If Usman does to Masvidal again what he did the first time at UFC 251 —which was essentially dictate and dominate every inch of action for 25 minutes — you wonder how much of the star power the Da Vinci of MMA can retain. It’s not just the welterweight title that’s on the line this weekend, it’s that cult status. If Masvidal ends up in a grueling clinch-struggle on the fence, trying desperately to stay upright and occasionally failing to do so, the mojo from 2019 shrinks just a little more in the rear-view mirror.
If that happens, Masvidal — who fought for 16 years somewhat anonymously before he broke through in a big way against Askren — will begin to settle outside the ever-elusive swirl of fight game hysteria. He will slip away from the vital center of things.
Maybe you think I’m wrong.
After all, Masvidal does have active feuds going with several fighters right now. He has that unresolved thing with Leon Edwards from back when all this began. That can be revisited, because people like resolutions. He has a rematch with Nate Diaz hovering out there, which could do business (depending in large part on how Nate looks in his upcoming fight against Edwards). He has his former friend and former training partner Colby Covington knocking about, and Covington is said to be in the wings for Saturday night’s winner.
If Usman wins on Saturday night, a Masvidal-Covington fight will have to sit on some distant horizon. And that fight, as juicy as it seems right now, will have lost something. Part of what made Masvidal a star was that he was “baptizing” fools. He handled Nate with ease, and sent Askren to what he likes to call the “shadow realm.” Winning is super-necessary to the cult equation.

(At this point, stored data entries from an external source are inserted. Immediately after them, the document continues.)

/-- `u` with a slot completed (R214): its shadow FINISHED, a refusal counted, and its writes waiting while
ATTACHED. -/
def State.completed (u : State) (slot : SlotIx) (c : Completion) : State :=
  { u with
    xu :=
      { u.xu with
        shadows := u.xu.shadows.set slot (.finished c)
        refusals := if c.isRefusal then min 65535 (u.xu.refusals + 1) else u.xu.refusals }
    bus :=
      { u.bus with
        waiting := u.bus.waiting ++ if u.xu.attach = .attached then completionWrites u.xu.base slot c else [] } }

/-- A request answered at once: `t` is `u` with the slot completed, the dispatch over and the changes posted. -/
def State.answers (u t : State) (slot : SlotIx) (c : Completion) : Prop := (u.completed slot c).takes t slot

/-- IS is free to take an event, station `st` is online, its word `w` is the oldest message of its port with `q` behind
it, and the counter last taken from it is another (R75). -/
def State.freshWord (s : State) (st : Station) (w : ControlWord) (q : List IsMsg) : Prop :=
  s.ic.awaiting = none ∧ (s.ic.stations.get st).standing ≠ .offline
    ∧ s.net.stationToIs.get (stationPort st).ix = .word st w :: q
    ∧ ∃ c, (s.ic.stations.get st).counter = some c ∧ c ≠ w.counter

/-- `s` with that word taken and nothing done with it: its counter stored, a notice of an IDLE station gone (R74,
R75). -/
def State.wordTaken (s : State) (st : Station) (w : ControlWord) (q : List IsMsg) : State :=
  { s with
    ic :=
      { s.ic with
        stations :=
          s.ic.stations.set st
            { s.ic.stations.get st with
              counter := some w.counter
              standing :=
                match (s.ic.stations.get st).standing with
                | .idle _ => .idle .quiet
                | v => v } }
    net := { s.net with stationToIs := s.net.stationToIs.set (stationPort st).ix q } }

/-- `s` with station `st` standing at `v`. -/
def State.standingSet (s : State) (st : Station) (v : Standing) : State :=
  { s with
    ic := { s.ic with stations := s.ic.stations.set st { s.ic.stations.get st with standing := v } } }

/-- `s` with station `st`, IDLE, serving its list (R86): the oldest waiter calls it. -/
def State.served (s : State) (st : Station) : State :=
  match (s.ic.stations.get st).waiting with
  | [] => s
  | x :: rest =>
    { s with
      ic :=
        { s.ic with
          stations :=
            (s.ic.stations.set st
              { s.ic.stations.get st with standing := .ringing x s.ic.ringTimeout, waiting := rest }).set x
              { s.ic.stations.get x with standing := .calling st } } }

/-- Every station on the list of `st` is WAITING on it (R73). -/
def State.callersWait (s : State) (st : Station) : Prop :=
  ∀ x ∈ (s.ic.stations.get st).waiting, ∃ n, (s.ic.stations.get x).standing = .waiting st n

/-- `s` with messages of IS to ZM behind those that wait. -/
def State.isSends (s : State) (ms : List ZmMsg) : State :=
  { s with net := { s.net with isToZm := s.net.isToZm ++ ms } }

/-- `s` with the page of channel `c` ended (R108, 1 and 2): its class released over the zones admitted, the channel
free. -/
def State.pageEnded (s : State) (c : Channel) (p : PageRec) : State :=
  { s.isSends [.release (match p.cls with | .live => .live c | .ev => .ev c) p.admitted, .pageChannel c none] with
    ic := { s.ic with channels := s.ic.channels.set c none } }

/-- `u` is `s` with what station `a` is in ended as its CLEAR ends it (R83 to R86, R89, R108): the stations of the call
enter IDLE, the one it was calling with NO_ANSWER if it was RINGING; a waiter leaves the list; a page ends; ZM is
told of standings that go; and then the stations now IDLE serve their lists. -/
def State.leaves (s u : State) (a : Station) : Prop :=
  s.callersWait a ∧
  ((∃ b notice, b ≠ a ∧ s.callersWait b
      ∧ ((s.ic.stations.get a).standing = .calling b ∧ (∃ n, (s.ic.stations.get b).standing = .ringing a n)
            ∧ notice = .quiet
          ∨ (∃ n, (s.ic.stations.get a).standing = .ringing b n) ∧ (s.ic.stations.get b).standing = .calling a
            ∧ notice = .noAnswer)
      ∧ u = (((s.standingSet a (.idle .quiet)).standingSet b (.idle notice)).served a).served b)
    ∨ (∃ b, b ≠ a ∧ s.callersWait b ∧ (s.ic.stations.get a).standing = .talking b
        ∧ (s.ic.stations.get b).standing = .talking a
        ∧ u =
          ((((s.standingSet a (.idle .quiet)).standingSet b (.idle .quiet)).isSends
            [.standing a .none, .standing b .none]).served a).served b)
    ∨ (∃ o n, o ≠ a ∧ (s.ic.stations.get a).standing = .waiting o n
        ∧ u =
          ({ s with
              ic :=
                { s.ic with
                  stations :=
                    (s.ic.stations.set o
                      { s.ic.stations.get o with
                        waiting := (s.ic.stations.get o).waiting.filter fun x => decide (x ≠ a) }).set a
                      { s.ic.stations.get a with standing := .idle .quiet } } } : State).served a)
    ∨ (∃ g, (s.ic.stations.get a).standing = .group g
        ∧ u = ((s.standingSet a (.idle .quiet)).isSends [.standing a .none]).served a)
    ∨ ∃ c p, (s.ic.stations.get a).standing = .paging c ∧ s.ic.channels.get c = some p
        ∧ u = ((s.standingSet a (.idle .quiet)).pageEnded c p).served a)

/-! ## Players -/

/-- What a player does at a period start of AU: its record after it, what it delivers, sends ZM and fetches, and how its
announcement ends, if it does. -/
structure PlayerTurn where
  after : PlayerRec
  out : List (Source × Period)
  sends : List ZmMsg
  reads : List Transfer
  done : Option Completion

Can Masvidal beat Usman? Vegas doesn’t like his chances. And from the sounds of it, neither do most fans and media. The problem is, we saw what happened the first time. Usman’s wrestling was too much, and Masvidal had no real answer. Yet with the full training camp, there’s at least an ounce of intrigue. Maybe Masvidal has something up his sleeve. It was a similar situation back in the summer of 2019. Askren was going to wrestle him, and Masvidal’s only chance was to catch him with something savage, to baptize him on a level-change. He did that.
That moment made him a star. The privileges he earned that night have carried him all the way to this weekend. If he loses, Jorge Masvidal the man loses more than a title bid. But if he doesn’t, if shows up like he did with Askren, Street Jesus will have been resurrected.